Every line below that has "then" in it should be copied.

-*-

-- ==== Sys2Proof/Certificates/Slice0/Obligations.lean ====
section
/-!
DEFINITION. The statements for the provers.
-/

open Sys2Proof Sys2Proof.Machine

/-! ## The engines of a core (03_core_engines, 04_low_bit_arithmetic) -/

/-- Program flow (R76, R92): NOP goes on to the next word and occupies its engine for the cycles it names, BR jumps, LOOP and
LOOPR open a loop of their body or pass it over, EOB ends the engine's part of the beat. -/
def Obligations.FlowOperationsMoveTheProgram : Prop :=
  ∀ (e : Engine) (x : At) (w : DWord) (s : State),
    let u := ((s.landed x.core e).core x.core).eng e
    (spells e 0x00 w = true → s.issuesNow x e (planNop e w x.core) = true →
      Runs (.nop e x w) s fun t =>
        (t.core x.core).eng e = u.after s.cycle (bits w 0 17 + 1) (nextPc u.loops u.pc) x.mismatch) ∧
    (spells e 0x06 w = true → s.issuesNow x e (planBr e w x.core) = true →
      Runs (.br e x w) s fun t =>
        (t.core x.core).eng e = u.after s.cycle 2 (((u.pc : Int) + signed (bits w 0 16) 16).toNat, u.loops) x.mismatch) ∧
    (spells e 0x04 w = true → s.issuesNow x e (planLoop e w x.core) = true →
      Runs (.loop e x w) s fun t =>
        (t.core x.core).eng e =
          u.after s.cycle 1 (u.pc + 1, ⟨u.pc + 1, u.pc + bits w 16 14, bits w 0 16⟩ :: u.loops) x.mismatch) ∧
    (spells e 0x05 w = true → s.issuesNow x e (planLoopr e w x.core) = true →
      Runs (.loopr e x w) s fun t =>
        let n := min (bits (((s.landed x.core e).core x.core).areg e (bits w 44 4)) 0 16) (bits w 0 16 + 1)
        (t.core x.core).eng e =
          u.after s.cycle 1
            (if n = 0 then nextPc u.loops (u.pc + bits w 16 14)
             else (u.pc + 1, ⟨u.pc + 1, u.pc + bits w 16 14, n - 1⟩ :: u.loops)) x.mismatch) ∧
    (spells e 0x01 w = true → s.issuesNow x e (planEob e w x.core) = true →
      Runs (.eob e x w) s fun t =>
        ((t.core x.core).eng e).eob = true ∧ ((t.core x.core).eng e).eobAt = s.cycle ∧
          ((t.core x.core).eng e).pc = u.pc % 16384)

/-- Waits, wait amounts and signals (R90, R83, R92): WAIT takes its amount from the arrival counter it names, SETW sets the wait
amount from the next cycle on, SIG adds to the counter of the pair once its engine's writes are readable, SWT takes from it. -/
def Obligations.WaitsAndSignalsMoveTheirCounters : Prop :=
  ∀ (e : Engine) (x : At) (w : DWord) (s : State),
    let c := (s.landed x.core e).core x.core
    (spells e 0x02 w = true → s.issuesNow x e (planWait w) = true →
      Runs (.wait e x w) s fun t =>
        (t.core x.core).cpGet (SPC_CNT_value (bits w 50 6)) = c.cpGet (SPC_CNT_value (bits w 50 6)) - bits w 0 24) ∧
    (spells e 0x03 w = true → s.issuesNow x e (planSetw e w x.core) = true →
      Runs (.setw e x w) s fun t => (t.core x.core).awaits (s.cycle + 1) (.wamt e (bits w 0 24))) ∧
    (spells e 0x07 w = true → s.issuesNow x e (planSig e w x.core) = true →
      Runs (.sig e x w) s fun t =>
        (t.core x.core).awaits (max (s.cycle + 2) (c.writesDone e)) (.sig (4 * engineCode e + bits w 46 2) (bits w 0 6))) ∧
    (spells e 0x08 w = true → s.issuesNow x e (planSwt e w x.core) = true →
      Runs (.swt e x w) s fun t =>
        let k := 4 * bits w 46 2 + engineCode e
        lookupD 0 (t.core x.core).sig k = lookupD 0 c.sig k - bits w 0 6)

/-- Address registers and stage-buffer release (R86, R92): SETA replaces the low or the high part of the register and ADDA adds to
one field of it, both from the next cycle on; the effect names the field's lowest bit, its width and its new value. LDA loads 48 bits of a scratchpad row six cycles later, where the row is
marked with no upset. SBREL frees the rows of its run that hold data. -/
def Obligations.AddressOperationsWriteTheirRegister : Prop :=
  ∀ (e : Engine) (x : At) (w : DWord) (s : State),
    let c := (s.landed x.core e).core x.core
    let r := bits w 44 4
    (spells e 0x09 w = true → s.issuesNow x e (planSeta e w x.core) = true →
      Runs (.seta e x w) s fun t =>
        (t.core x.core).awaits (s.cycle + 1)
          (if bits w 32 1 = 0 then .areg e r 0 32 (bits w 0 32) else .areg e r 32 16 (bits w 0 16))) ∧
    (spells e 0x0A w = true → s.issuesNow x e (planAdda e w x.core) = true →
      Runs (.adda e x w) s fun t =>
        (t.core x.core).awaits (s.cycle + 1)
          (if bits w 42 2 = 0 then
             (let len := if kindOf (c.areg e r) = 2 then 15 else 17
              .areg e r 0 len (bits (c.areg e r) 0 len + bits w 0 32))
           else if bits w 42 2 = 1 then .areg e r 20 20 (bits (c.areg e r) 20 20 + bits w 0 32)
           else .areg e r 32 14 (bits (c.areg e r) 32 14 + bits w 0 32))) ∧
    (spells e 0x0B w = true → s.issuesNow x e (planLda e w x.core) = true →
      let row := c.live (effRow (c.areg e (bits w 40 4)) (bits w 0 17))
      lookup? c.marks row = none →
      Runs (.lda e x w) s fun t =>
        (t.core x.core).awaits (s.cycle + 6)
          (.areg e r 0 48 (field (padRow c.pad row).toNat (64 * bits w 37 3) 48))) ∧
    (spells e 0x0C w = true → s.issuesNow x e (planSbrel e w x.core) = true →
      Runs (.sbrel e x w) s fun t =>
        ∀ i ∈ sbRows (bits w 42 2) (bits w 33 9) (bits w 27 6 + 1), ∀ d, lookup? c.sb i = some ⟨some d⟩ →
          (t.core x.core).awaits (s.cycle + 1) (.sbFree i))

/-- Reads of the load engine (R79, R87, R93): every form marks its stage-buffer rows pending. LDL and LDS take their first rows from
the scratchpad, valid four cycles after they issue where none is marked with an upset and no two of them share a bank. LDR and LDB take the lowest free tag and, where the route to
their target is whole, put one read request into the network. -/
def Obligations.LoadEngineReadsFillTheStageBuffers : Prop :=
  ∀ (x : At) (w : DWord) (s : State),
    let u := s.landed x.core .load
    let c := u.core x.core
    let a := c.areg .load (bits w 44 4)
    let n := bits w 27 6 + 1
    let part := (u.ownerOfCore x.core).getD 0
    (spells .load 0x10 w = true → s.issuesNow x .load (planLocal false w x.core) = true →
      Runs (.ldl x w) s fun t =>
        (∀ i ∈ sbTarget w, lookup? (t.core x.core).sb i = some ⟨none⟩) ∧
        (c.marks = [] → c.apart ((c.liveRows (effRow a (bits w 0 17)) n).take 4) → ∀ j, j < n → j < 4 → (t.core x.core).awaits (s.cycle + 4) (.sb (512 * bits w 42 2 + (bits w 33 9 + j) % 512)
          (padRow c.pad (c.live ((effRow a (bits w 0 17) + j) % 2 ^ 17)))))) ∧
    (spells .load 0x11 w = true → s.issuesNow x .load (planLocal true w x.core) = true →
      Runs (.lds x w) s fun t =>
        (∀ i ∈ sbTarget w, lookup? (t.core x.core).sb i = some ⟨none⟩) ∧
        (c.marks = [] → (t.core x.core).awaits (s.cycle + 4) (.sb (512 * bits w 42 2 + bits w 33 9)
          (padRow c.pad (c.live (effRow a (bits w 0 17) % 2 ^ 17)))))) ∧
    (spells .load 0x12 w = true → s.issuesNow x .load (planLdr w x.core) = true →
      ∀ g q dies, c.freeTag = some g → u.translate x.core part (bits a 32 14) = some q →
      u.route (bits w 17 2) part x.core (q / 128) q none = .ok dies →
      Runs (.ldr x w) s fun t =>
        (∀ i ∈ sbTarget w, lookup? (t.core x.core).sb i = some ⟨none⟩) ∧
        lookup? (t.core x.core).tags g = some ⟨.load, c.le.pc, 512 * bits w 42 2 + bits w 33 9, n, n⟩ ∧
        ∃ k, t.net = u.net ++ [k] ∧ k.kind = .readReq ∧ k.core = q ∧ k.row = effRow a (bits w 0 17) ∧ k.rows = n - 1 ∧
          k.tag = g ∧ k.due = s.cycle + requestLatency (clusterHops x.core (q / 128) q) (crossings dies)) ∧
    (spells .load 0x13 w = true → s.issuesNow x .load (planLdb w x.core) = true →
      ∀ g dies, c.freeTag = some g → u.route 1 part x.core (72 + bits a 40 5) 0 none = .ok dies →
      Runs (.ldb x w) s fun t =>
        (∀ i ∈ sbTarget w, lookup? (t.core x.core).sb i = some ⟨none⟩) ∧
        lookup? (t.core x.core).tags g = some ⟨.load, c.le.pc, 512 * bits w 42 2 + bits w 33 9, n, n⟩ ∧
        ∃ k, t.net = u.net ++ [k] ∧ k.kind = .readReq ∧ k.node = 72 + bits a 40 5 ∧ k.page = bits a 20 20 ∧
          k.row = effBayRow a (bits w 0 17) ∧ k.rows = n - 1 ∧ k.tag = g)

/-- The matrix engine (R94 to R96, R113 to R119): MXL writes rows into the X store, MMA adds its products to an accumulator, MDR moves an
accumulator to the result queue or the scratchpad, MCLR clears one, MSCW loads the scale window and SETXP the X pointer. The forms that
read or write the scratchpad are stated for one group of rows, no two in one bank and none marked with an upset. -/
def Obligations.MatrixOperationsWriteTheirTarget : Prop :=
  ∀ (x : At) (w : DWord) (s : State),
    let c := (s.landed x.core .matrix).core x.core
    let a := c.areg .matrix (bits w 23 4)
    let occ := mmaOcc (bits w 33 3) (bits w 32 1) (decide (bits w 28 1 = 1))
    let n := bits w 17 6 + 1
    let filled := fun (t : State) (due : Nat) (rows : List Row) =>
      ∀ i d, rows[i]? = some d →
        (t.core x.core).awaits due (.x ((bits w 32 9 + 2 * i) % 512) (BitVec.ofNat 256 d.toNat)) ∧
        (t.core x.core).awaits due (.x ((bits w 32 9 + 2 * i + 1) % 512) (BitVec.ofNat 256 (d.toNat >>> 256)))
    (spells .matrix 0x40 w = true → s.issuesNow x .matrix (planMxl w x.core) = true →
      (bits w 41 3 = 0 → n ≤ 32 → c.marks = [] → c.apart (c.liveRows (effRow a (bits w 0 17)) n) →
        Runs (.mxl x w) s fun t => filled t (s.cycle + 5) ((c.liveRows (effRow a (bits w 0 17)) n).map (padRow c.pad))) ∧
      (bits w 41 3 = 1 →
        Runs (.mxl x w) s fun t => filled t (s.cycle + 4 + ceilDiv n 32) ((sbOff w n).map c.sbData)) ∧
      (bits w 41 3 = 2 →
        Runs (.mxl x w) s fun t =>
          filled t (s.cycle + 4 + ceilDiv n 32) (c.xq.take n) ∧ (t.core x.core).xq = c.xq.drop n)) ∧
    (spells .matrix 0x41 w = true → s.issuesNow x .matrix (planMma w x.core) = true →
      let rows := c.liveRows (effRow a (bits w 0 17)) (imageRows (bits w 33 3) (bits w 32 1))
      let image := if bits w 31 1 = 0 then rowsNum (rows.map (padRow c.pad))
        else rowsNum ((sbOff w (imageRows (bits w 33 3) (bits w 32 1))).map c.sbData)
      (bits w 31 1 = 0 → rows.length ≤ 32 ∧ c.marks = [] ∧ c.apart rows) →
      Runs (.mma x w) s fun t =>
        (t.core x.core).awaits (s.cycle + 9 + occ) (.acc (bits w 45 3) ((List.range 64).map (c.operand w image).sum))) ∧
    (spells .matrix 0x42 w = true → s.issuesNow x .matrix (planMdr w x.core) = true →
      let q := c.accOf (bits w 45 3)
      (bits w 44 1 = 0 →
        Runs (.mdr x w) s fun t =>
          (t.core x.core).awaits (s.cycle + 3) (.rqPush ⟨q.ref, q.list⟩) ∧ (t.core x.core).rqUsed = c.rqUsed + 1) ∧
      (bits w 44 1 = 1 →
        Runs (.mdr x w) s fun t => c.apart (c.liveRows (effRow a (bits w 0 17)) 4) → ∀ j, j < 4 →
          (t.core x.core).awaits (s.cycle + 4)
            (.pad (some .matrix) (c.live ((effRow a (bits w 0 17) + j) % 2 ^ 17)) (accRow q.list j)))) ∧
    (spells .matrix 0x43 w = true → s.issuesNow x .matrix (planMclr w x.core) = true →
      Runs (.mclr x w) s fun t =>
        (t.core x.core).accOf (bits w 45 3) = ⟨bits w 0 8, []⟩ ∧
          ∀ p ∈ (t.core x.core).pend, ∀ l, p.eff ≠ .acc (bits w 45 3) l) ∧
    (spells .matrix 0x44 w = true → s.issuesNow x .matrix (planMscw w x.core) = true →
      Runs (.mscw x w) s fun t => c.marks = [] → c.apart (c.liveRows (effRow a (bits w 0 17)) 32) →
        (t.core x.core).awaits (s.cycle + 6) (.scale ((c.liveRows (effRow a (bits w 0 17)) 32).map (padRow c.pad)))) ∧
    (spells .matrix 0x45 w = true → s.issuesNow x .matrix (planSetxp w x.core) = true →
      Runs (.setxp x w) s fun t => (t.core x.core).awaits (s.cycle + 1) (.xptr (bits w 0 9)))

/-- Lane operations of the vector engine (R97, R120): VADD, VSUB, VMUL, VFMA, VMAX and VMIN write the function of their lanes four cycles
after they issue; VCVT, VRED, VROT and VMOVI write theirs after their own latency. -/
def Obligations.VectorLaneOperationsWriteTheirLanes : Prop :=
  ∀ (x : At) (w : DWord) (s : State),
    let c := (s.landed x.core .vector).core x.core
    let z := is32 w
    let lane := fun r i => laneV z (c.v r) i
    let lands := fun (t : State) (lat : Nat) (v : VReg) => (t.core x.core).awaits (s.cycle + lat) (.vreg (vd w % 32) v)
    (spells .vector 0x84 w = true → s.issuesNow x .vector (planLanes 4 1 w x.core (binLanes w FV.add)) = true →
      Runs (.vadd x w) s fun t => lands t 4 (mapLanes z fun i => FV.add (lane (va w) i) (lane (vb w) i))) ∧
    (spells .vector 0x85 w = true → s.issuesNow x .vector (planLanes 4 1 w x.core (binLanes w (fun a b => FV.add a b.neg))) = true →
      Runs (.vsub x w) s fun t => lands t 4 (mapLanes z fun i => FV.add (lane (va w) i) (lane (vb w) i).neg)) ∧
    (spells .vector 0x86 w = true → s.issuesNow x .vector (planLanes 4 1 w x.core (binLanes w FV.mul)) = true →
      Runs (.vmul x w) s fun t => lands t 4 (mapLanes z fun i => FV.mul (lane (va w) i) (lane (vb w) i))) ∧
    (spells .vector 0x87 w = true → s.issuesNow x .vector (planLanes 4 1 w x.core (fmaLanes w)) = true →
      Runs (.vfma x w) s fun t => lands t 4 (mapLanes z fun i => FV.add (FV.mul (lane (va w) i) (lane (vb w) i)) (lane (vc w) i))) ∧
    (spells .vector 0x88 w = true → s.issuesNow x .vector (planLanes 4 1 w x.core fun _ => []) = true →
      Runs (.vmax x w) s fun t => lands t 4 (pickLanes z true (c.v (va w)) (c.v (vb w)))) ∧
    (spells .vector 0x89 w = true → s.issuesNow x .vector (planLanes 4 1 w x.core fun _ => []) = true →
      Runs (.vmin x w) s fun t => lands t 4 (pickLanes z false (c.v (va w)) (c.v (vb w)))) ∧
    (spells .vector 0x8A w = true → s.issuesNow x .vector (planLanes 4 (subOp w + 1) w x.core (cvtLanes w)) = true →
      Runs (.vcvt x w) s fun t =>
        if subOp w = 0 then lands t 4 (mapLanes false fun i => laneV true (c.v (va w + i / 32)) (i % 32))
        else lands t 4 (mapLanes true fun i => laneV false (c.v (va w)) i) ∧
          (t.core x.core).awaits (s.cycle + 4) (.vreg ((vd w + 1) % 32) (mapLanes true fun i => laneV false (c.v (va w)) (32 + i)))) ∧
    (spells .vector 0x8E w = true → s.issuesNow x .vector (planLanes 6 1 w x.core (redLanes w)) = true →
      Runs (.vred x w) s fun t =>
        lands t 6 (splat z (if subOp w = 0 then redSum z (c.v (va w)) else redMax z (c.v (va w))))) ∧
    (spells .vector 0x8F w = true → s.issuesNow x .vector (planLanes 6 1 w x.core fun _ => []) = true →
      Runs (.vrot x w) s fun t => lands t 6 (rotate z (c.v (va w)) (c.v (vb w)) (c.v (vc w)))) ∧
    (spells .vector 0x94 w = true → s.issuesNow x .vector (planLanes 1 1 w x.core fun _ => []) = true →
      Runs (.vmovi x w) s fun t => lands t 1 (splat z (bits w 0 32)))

-*-

* RESPONSE:
            (if n = 0 then nextPc u.loops (u.pc + bits w 16 14)
          (if bits w 32 1 = 0 then .areg e r 0 32 (bits w 0 32) else .areg e r 32 16 (bits w 0 16))) ∧
          (if bits w 42 2 = 0 then
             (let len := if kindOf (c.areg e r) = 2 then 15 else 17
           else if bits w 42 2 = 1 then .areg e r 20 20 (bits (c.areg e r) 20 20 + bits w 0 32)
      let image := if bits w 31 1 = 0 then rowsNum (rows.map (padRow c.pad))
        if subOp w = 0 then lands t 4 (mapLanes false fun i => laneV true (c.v (va w + i / 32)) (i % 32))
        lands t 6 (splat z (if subOp w = 0 then redSum z (c.v (va w)) else redMax z (c.v (va w))))) ∧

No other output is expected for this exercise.